== What is required ==
Up to and including the line with "def vpshufhw : List", restate the material below word for word, beginning with its first line.

== Provided material ==
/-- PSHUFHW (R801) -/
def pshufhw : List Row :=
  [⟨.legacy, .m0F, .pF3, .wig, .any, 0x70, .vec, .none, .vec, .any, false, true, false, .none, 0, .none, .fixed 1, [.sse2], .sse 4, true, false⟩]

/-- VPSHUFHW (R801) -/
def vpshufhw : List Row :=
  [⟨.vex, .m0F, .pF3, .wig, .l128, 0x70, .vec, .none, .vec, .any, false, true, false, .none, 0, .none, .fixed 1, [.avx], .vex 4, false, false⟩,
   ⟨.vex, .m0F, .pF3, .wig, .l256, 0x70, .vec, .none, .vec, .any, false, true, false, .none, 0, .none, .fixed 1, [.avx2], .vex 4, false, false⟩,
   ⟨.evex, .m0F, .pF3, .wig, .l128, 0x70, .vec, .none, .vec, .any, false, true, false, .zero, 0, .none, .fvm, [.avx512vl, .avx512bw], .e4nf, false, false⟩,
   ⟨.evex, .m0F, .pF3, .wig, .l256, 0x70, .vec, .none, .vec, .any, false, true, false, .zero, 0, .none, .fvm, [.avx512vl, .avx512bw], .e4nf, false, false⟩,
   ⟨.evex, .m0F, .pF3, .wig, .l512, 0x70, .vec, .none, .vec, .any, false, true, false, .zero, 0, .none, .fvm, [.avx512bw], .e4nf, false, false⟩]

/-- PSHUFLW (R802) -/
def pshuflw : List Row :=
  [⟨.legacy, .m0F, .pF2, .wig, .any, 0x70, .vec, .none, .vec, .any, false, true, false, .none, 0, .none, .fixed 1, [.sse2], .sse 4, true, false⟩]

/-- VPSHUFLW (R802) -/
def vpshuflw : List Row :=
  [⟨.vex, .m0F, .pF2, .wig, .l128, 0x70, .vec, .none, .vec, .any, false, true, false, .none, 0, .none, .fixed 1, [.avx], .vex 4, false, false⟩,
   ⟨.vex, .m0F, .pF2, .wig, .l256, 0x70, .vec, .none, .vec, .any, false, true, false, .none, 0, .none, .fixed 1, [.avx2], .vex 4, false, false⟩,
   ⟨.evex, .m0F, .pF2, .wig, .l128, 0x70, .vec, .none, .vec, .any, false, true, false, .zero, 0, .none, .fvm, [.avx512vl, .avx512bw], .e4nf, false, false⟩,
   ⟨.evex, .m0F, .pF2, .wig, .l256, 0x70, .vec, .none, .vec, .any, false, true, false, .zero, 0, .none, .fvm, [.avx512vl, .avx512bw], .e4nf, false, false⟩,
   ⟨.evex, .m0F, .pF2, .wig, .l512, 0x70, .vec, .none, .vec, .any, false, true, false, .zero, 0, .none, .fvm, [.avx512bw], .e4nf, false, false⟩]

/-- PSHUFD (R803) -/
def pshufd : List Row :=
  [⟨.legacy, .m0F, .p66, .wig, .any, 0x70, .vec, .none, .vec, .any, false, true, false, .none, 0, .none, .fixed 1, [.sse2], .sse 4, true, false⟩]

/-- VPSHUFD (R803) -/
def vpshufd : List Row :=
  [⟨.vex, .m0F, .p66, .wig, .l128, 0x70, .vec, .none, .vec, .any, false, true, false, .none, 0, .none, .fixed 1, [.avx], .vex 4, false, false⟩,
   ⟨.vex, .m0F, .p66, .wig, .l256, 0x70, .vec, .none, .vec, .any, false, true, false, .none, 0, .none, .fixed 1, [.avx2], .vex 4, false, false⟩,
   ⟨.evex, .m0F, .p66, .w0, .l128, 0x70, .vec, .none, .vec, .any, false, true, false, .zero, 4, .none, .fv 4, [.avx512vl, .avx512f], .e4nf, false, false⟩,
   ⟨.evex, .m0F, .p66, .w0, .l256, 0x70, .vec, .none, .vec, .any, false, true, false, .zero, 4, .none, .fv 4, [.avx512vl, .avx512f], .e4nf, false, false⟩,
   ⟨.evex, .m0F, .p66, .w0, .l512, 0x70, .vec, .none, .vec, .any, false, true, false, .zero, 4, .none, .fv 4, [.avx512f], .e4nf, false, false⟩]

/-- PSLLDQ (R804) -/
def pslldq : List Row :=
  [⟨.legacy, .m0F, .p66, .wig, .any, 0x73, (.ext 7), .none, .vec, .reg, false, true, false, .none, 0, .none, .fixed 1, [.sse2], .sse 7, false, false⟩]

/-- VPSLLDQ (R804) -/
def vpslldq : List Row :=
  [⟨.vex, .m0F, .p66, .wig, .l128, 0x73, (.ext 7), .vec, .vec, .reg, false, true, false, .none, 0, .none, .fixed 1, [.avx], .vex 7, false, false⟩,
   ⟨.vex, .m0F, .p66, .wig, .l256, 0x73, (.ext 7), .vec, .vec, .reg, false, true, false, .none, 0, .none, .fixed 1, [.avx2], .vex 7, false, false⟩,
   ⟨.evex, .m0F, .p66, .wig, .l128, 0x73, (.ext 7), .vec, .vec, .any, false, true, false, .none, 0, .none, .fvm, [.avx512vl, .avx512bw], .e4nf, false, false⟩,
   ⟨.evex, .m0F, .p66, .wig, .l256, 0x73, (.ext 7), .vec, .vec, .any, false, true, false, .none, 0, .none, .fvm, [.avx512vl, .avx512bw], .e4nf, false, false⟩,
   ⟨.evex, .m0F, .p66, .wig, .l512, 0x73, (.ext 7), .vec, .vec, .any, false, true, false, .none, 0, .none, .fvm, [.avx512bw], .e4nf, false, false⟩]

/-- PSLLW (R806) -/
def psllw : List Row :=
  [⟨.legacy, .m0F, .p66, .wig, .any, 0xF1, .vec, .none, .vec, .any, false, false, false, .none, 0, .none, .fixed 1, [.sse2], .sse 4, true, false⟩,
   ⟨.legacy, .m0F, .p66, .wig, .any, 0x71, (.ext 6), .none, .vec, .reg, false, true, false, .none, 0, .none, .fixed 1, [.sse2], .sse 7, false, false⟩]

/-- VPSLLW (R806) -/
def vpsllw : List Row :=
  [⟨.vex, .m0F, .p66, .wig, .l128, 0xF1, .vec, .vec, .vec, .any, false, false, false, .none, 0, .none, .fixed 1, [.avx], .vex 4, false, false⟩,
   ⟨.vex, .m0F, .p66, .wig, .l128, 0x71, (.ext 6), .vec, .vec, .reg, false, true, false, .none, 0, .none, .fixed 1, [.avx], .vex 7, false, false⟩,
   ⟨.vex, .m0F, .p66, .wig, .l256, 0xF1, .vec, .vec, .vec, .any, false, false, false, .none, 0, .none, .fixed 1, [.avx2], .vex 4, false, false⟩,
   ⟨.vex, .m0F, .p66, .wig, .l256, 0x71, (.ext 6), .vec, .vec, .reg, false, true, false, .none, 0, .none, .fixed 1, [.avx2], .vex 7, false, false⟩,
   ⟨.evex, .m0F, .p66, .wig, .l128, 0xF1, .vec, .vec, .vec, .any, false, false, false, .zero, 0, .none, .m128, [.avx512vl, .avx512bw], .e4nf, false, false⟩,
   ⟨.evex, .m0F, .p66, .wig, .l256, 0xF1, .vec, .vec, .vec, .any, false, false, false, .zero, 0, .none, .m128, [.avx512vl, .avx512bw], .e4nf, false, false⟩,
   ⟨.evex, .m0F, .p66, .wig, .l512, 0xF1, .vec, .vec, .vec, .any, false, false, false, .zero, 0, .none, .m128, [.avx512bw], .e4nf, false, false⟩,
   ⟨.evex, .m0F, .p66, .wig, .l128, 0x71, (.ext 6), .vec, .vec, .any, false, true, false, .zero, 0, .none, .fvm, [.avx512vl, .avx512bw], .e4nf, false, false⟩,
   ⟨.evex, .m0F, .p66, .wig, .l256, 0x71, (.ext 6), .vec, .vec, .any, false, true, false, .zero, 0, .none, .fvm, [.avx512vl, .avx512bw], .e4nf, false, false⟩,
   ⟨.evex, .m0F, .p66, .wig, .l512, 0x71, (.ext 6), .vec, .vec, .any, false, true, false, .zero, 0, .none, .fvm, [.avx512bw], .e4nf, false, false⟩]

== Output for this exercise ==
/-- PSHUFHW (R801) -/
def pshufhw : List Row :=
  [⟨.legacy, .m0F, .pF3, .wig, .any, 0x70, .vec, .none, .vec, .any, false, true, false, .none, 0, .none, .fixed 1, [.sse2], .sse 4, true, false⟩]

/-- VPSHUFHW (R801) -/
def vpshufhw : List Row :=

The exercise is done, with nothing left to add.